Fusing operators together so the generated code looks like hand optimized code:
- Identity chains of operators (“stages”)
- Compile each stage into a single function
- Functionality of a general purpose execution engine; performance as if hand built system just to run your query


In [1]:
import time

# Define a simple benchmark function for measuring time taken
def benchmark(name, f):
    startTime = time.time()
    f()
    endTime = time.time()
    print "Time taken in %s: %.4f seconds" % (name, endTime - startTime)

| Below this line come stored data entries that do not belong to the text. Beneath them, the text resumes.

/-- A move of a plane of a slot has ended: one that came to T1 is written there, and one that comes from there with a record that no
restore takes has an uncorrectable error (R225, R346). -/
def State.planeMoved (s : State) (h k : Nat) (x : Nat × Plane) : State :=
  match x.2.moving with
  | some (.t1, _) => s.spillPlane h k x.1
  | some (.onDie, _) =>
    if x.2.place == .t1 && s.restoreBad h k x.1 true then s.push [.event (.uncorrectableError (.plane h k)) .module] else s
  | _ => s

/-- The slot of a hearth with the oldest plane at rest on the die that is not the newest of its slot: the newest stays there (R226). -/
def State.oldestSpare (s : State) (h : Nat) : Option Nat :=
  ((List.range 4).foldl (fun (b : Option (Nat × Nat)) k =>
    match ((s.slot h k).planes.tail.filter (fun x => x.rests .onDie)).getLast? with
    | none => b
    | some x =>
      match b with
      | some (t, _) => if x.frozenAt < t then some (x.frozenAt, k) else b
      | none => some (x.frozenAt, k)) none).map (fun x => x.2)

/-- A cover that waits for a plane abandons the move-ups of its slot that would leave no room for it (R409). -/
def State.abandonUps (s : State) (h k : Nat) : State :=
  match (s.slot h k).region with
  | none => s
  | some g =>
    if (s.region g).st != .callPending || (s.slot h k).movingUp = 0 then s
    else s.modSlot h k (fun x => x.abandon (s.region g).planeLim (s.diePlanes h + s.otherUps h k))

/-- Finish the moves of a slot that are due. -/
def State.finishMoves (s : State) (h k : Nat) : State :=
  let due := ((s.slot h k).planes.mapIdx (fun i p => (i, p))).filter (fun x => match x.2.moving with
    | some (_, t) => decide (t ≤ s.cycle)
    | none => false)
  due.foldl (fun s x => s.planeMoved h k x) (s.modSlot h k (fun x => { x with planes := x.planes.map (fun p => p.arrive s.cycle) }))

/-- Some plane of the hearth is moving down. -/
def State.movingDown (s : State) (h : Nat) (to' : PlanePlace) : Bool :=
  (List.range 4).any (fun k => (s.slot h k).planes.any (fun p => match p.moving with
    | some (q, _) => q == to'
    | none => false))

/-- The oldest plane of the state die moves to T1. -/
def State.moveToT1 (s : State) (h : Nat) : State :=
  if s.movingDown h .t1 then s
  else match s.oldestPlane h .stateDie with
    | none => s
    | some k =>
      let (d, s) := s.freeDelay
      s.modSlot h k (fun x => { x with planes := changeLast (fun p => p.rests .stateDie) (fun p => { p with moving := some (.t1, s.cycle + d) }) x.planes })

/-- Make room on the die for a cover that waits for it (log 33: with no plane of the slot on the die, the oldest of the
hearth goes that is not the newest of its slot). -/
def State.moveDown (s : State) (h k : Nat) : State :=
  if s.movingDown h .stateDie then s
  else if 4 ≤ s.statePlanes h then s.moveToT1 h
  else
    let j := if (s.slot h k).planes.any (fun p => p.rests .onDie) then some k else s.oldestSpare h
    match j with
    | none => s
    | some j =>
      s.modSlot h j (fun x => { x with planes := changeLast (fun p => p.rests .onDie) (fun p => { p with moving := some (.stateDie, s.cycle + 192) }) x.planes })

/-- A cover of the slot waits for a plane in this hearth. -/
def State.wantsPlane (s : State) (h k : Nat) : Bool :=
  match (s.slot h k).region with
  | none => false
  | some g => (s.region g).st == .callPending && !s.planeRoom h k (s.region g).planeLim

/-- `PLANE_MOVE_DOWN`, R226. -/
def execPlaneMoveDown (s : State) : Host.Outcome State Fault Refusal :=
  match s.cur with
  | .slot h k =>
    let s := (s.abandonUps h k).finishMoves h k
    .next (if s.wantsPlane h k then s.moveDown h k else s)
  | _ => .fault .misplaced

/-- After a rekindle the newest plane off the die begins to move up, once the slot and the die have room. -/
def State.moveUp (s : State) (h k lim : Nat) : State :=
  let x := s.slot h k
  if !x.lift || 0 < x.movingUp || lim ≤ x.onDie || 4 ≤ s.diePlanes h + s.otherUps h k then s
  else match x.planes.find? (fun p => p.place != .onDie && p.moving.isNone) with
    | none => s
    | some p =>
      let y := if p.place == .stateDie then (192, s) else s.freeDelay
      let go := fun (p : Plane) => { p with moving := some (.onDie, y.2.cycle + y.1) }
      y.2.modSlot h k (fun x => { x with lift := false, planes := changeFirst (fun p => p.place != .onDie && p.moving.isNone) go x.planes })

/-- `PLANE_MOVE_UP`, R226: after a rekindle a move begins; a move that is due ends. -/
def execPlaneMoveUp (s : State) : Host.Outcome State Fault Refusal :=
  match s.cur with
  | .slot h k =>
    let busy := (s.slot h k).planes.any (fun p => p.moving.isSome)
    let s := (s.abandonUps h k).finishMoves h k
    .next (match (s.slot h k).region with
      | some g => if busy then s else s.moveUp h k (s.region g).planeLim
      | none => s)
  | _ => .fault .misplaced

end Sys2Proof.Machine
end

## How fast can Spark 1.6 sum up 1 billion numbers?

In [2]:
# This config turns off whole stage code generation, effectively changing the execution path to be similar to Spark 1.6.
spark.conf.set("spark.sql.codegen.wholeStage", "false")

In [3]:
f = lambda: spark.range(1000L * 1000 * 1000).selectExpr("sum(id)").show()
benchmark("Spark 1.6", f)

+------------------+
|           sum(id)|
+------------------+
|499999999500000000|
+------------------+

Time taken in Spark 1.6: 6.7759 seconds


## How fast can Spark 1.6 join 1 billion records?

In [4]:
# This config turns off whole stage code generation, effectively changing the execution path to be similar to Spark 1.6.
spark.conf.set("spark.sql.codegen.wholeStage", "false")

In [5]:
f = lambda: spark.range(1000L * 1000 * 1000).join(spark.range(1000L), "id").count()
benchmark("Spark 1.6", f)

Time taken in Spark 1.6: 15.4027 seconds


## How fast can Spark 2.0 sum up 1 billion numbers?

In [6]:
# Now we turn on whole stage code generation to get the full Spark 2.0 experience
spark.conf.set("spark.sql.codegen.wholeStage", "true")

In [7]:
f = lambda: spark.range(1000L * 1000 * 1000).selectExpr("sum(id)").show()
benchmark("Spark 2.0", f)

+------------------+
|           sum(id)|
+------------------+
|499999999500000000|
+------------------+

Time taken in Spark 2.0: 0.4961 seconds


## How fast can Spark 2.0 join 1 billion records?

In [8]:
spark.conf.set("spark.sql.codegen.wholeStage", "true")

In [9]:
f = lambda: spark.range(1000L * 1000 * 1000).join(spark.range(1000L), "id").count()
benchmark("Spark 2.0", f)

Time taken in Spark 2.0: 0.4610 seconds


## How fast can NumPy sum up 1 billion numbers?

In [10]:
import numpy as np

f = lambda: np.sum(np.arange(1000L * 1000 * 1000))
benchmark("NumPy", f)

Time taken in NumPy: 17.0047 seconds


## How fast can Pandas join 100 million numbers?

In [11]:
import numpy as np
import pandas as pd

a = pd.DataFrame({'id': np.arange(1000L * 1000 * 100)})
b = pd.DataFrame({'id': np.arange(1000L)})
f = lambda: a.join(b, on='id', how='inner', lsuffix="_left", rsuffix="_right")
benchmark("Pandas", f)

Time taken in Pandas: 27.2142 seconds


Note: for this example, there's an obviously faster way if we can assume that we can just use indexing. For arbitrary keys, however, this approach won't work.

In [12]:
X = np.arange(1000L * 1000 * 1000)
keys = np.arange(1000L)
f = lambda: np.shape(X[keys])[0]
benchmark("Numpy indexing", f)

Time taken in Numpy indexing: 0.0162 seconds